Page 10 - Lovison_alii_2010
P. 10
MODELING POSIDONIA OCEANICA GROWTH DATA
explanatory variable in this case) acts linearly on the expected value of Growth. Although the logarithmic link only prevails in 32
meadow-year combinations, it is interesting to underline that in most of the 213 cases in which the identity link is chosen, the logarithmic link
is the second best, with an AIC very close to that of the identity link. In conclusion, a Generalized Linear Model with Gamma distribution and
identity or log link seems to represent a sensible choice in most cases. Nevertheless, the fact that other choices give sometimes the best fit
suggests that no ‘‘general recipe’’ should be trusted and a preliminary model selection should always be conducted when analyzing
P. oceanica growth data by means of GLM’s.
5. LONGITUDINAL ANALYSIS OF P. OCEANICA GROWTH DATA
We now turn to the statistical problems posed by the full use of complete series of past growth data reconstructed through lepidochronology.
The longitudinal nature of P. oceanica growth data obtained from such reconstructive technique can be considered from two different points
of view.
On one hand, it can be seen as a nuisance, since in making inference (estimation, hypothesis testing, etc.), particularly on the effects of
non-time-varying variables (like, for example, depth or site), we would like to be able to use standard methods available for independent
units. But ignoring dependence in observations within cluster in general will result in inefficient parameter estimates and less powerful tests,
and hence in misleading inference. Then, we must turn to methods suitable to deal with correlated data.
On the other hand, lepidochronology must be considered a powerful technique because it allows the study of dynamic features of
P. oceanica not only at the time of sampling, but also for a number of preceding years, without requiring repeated sampling efforts (Pergent,
1990).
5.1. Extending GLM’s to handle longitudinal data: from Generalized Linear Models to Generalized Linear Mixed Models
In our introduction to GLMs in Section 4 we pointed out that in standard GLM’s the observations are assumed to be independent,
conditionally on the predictors. In order to adapt these models for situations with a form of grouping, or clustering, in the data, and hence to
account for possible intra-cluster correlation, various developments have been put forward in the last 20 years.

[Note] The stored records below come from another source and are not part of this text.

-- ==== Sys2Proof/Certificates/Slice0/Obligations.lean ====
section
/-! DEFINITION. The statements for the provers. A state `s` ranges over every instance (`s.cfg`, any `WMAX`) and every
future of the host (`s.inputs`). -/

open Sys2Proof Sys2Proof.Machine

/-! ## RESET -/

/-- 70_reset_and_hazards.md R221: `rst` has priority over everything, and the cycle is a RESET, which gives every piece
of state its reset value. `cfg` and the later `inputs` are the model's own fields (log 1, log 3) and stay. -/
def Obligations.RstHasPriorityOverEverything : Prop :=
  ∀ s : State, (currentInputs s).rst = true →
    step s = .next
      { cfg := s.cfg, inputs := s.inputs.tail, phase := .idle, cause := .none, width := 0, seed := 0, taps := 0,
        reg := 0, count := 0, emit := false, traj := [] }

/-- 70_reset_and_hazards.md R220: `rst = 1` selects it; the operation itself, in every state; one RESET is the same as
several; and RESET in `IDLE` changes nothing (in the states of 10_state.md R37: there `EMIT` and every register are
0). -/
def Obligations.ResetWritesEveryResetValue : Prop :=
  (∀ s : State, (currentInputs s).rst = true → step s = exec .reset (advanceInputs s)) ∧
    (∀ s : State, exec .reset s = .next
      { cfg := s.cfg, inputs := s.inputs, phase := .idle, cause := .none, width := 0, seed := 0, taps := 0,
        reg := 0, count := 0, emit := false, traj := [] }) ∧
    (∀ s t : State, exec .reset s = .next t → exec .reset t = .next t) ∧
    ∀ s : State, Inv s → s.phase = .idle → exec .reset s = .next s

/-- 10_state.md section 8: the state after reset. `cfg` (`WMAX = 16`) and `inputs` are the model's choices (log 1,
log 3), and the statement says of `cfg` only that it is an instance. -/
def Obligations.ResetStateHoldsTheTable : Prop :=
  State.reset.cfg.ok ∧ State.reset.phase = .idle ∧ State.reset.cause = .none ∧ State.reset.width = 0 ∧
    State.reset.seed = 0 ∧ State.reset.taps = 0 ∧ State.reset.reg = 0 ∧ State.reset.count = 0 ∧
    State.reset.emit = false ∧ State.reset.traj = []

/-! ## NOP -/

/-- 40_command_start.md R100: when it is selected, that it writes `EMIT` only, and that further NOPs change nothing. -/
def Obligations.NopWritesEmitOnly : Prop :=
  (∀ s : State, exec .nop s = .next { s with emit := false }) ∧
    (∀ s : State, s.emit = false → exec .nop s = .next s) ∧
    ∀ s : State, s.phase ≠ .run → (currentInputs s).rst = false → (currentInputs s).start = false →
      step s = .next { s with emit := false, inputs := s.inputs.tail }

/-- 42_run_semantics.md section 1, the last sentence on the correspondence of the levels: outside a run "the state then
stays as it is until the next START or RESET", but for `EMIT`. -/
def Obligations.ResultIsHeldUntilTheNextCommand : Prop :=
  ∀ (k : Nat) (s : State), s.phase ≠ .run → AsksNothingFor (k + 1) s →
    runFor (k + 1) s = .next { s with emit := false, inputs := s.inputs.drop (k + 1) }

/-! ## START -/

/-- 40_command_start.md R102 and the postcondition of a successful START: with operands that pass the three tests, from
any state, the run begins with the seed as the first element, and the ports of the next cycle show it. -/
def Obligations.LegalStartBeginsRun : Prop :=
  ∀ (s : State) (seed taps width : Nat), 1 ≤ width → width ≤ s.cfg.wmax → 1 ≤ seed → seed < 2 ^ width →
    taps.testBit 0 = false → taps < 2 ^ width →
    ∃ t : State, exec (.start seed taps width) s = .next t ∧
      t = { cfg := s.cfg, inputs := s.inputs, phase := .run, cause := .none, width := width, seed := seed,
            taps := taps, reg := seed, count := 0, emit := true, traj := [seed] } ∧
      (ports t).ready = false ∧ (ports t).outValid = true ∧ (ports t).outState = seed ∧
      (ports t).outLast = false ∧ (ports t).count = 0

/-- 40_command_start.md R104 to R106, on operands the ports can carry: which cause a START leaves, by the port-level
tests in their order (60_exceptions.md section 2); and each port-level test says of the set of positions what the rule
says: position 1 or a position above the width is in it. -/
def Obligations.StartCauseByPortLevelTests : Prop :=
  ∀ (s : State) (seed taps width : Nat), (Instr.start seed taps width).wellFormed s.cfg = true →
    (∃ t : State, exec (.start seed taps width) s = .next t ∧
      t.cause =
        (if width = 0 ∨ s.cfg.wmax < width then Cause.invalidWidth
         else if seed = 0 ∨ seed >>> width ≠ 0 then Cause.invalidSeed
         else if taps.testBit 0 = true ∨ taps >>> width ≠ 0 then Cause.invalidTap
         else Cause.none) ∧
      (t.phase = .run ↔ t.cause = .none) ∧ (t.phase = .err ↔ t.cause ≠ .none)) ∧
    (seed >>> width ≠ 0 ↔ 2 ^ width ≤ seed) ∧
    (seed >>> width ≠ 0 ↔ ∃ i, width ≤ i ∧ i < s.cfg.wmax ∧ seed.testBit i = true) ∧
    ((taps.testBit 0 = true ∨ taps >>> width ≠ 0) ↔
      ∃ p ∈ decodeTaps s.cfg.wmax taps, p = 1 ∨ width < p)

/-- 60_exceptions.md R196, error entry: the whole state after a refused START, with the refused operands latched; the
whole state after a STEP at the ceiling, with what the STEP wrote; and the engine then sits in `ERR`, performing NOPs,
ready, until a START or a RESET. -/
def Obligations.ErrorEntryLeavesThisState : Prop :=
  (∀ (s : State) (seed taps width : Nat) (e : ErrorCause),
    (Instr.start seed taps width).wellFormed s.cfg = true →
    validate s.cfg.wmax seed (decodeTaps s.cfg.wmax taps) width = some e →
    exec (.start seed taps width) s = .next
      { cfg := s.cfg, inputs := s.inputs, phase := .err, cause := e.toCause, width := width, seed := seed,
        taps := taps, reg := 0, count := 0, emit := false, traj := [] }) ∧
    (∀ s : State, 1 ≤ s.width → s.width ≤ s.cfg.wmax → s.reg < 2 ^ s.width → s.count + 1 = 2 ^ s.width - 1 →
      next s.reg (decodeTaps s.cfg.wmax s.taps) s.width ≠ s.seed →
      exec .step s = .next
        { s with
          phase := .err, cause := .noClosure, reg := next s.reg (decodeTaps s.cfg.wmax s.taps) s.width,
          count := s.count + 1, emit := true,
          traj := s.traj ++ [next s.reg (decodeTaps s.cfg.wmax s.taps) s.width] }) ∧
    ∀ s : State, s.phase = .err →
      (ports s).ready = true ∧ (ports s).err = true ∧
      ((currentInputs s).rst = false → (currentInputs s).start = false →
        step s = .next { s with emit := false, inputs := s.inputs.tail })

/-- 30_encoding.md section 6: function-level operands with no port-level image still have an outcome, and for operands
that have an image START reports what `validate` says of the set. -/
def Obligations.FunctionAndPortLevelAgreeOnOperands : Prop :=
  (∀ (c : Config) (seed : Nat) (taps : List Nat) (width : Nat),
    (2 ^ c.wb ≤ width → validate c.wmax seed taps width = some .invalidWidth) ∧
    (1 ≤ width → width ≤ c.wmax → 2 ^ c.wmax ≤ seed → validate c.wmax seed taps width = some .invalidSeed) ∧
    (1 ≤ width → width ≤ c.wmax → 1 ≤ seed → seed < 2 ^ width → (∃ t ∈ taps, c.wmax < t) →
      validate c.wmax seed taps width = some .invalidTap)) ∧
    ∀ (s : State) (seed : Nat) (taps : List Nat) (width : Nat), seed < 2 ^ s.cfg.wmax → width < 2 ^ s.cfg.wb →
      taps.Pairwise (· < ·) → (∀ p ∈ taps, 1 ≤ p ∧ p ≤ s.cfg.wmax) →
      ∃ t : State, exec (.start seed (encodeTaps taps) width) s = .next t ∧
        t.cause = ((validate s.cfg.wmax seed taps width).map ErrorCause.toCause).getD .none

There are broadly three approaches for extending the Generalized Linear Model to take dependence into account: marginal (also called
GEE) models (Liang and Zeger, 1986); mixed models (Laird and Ware, 1982), and conditional models (Cox, 1972). A good review can be
found in Fahrmeir and Tutz (2001). Mixed models consider the dependence of observation as a consequence of neglecting heterogeneity
between sampling units. The basic idea here is that units belonging to the same cluster, e.g., to the same longitudinal set, ‘‘resemble’’ each
other more closely than units belonging to different clusters because they share some common traits. In statistical terms, this implies that they
are independent, conditionally on the effects they have in common, but turn out to be dependent when such effects are considered marginally,
i.e., averaging over units. Their application to various contexts characterized by correlated data, such as longitudinal studies and small area
estimation, has been well described in Breslow and Clayton (1993).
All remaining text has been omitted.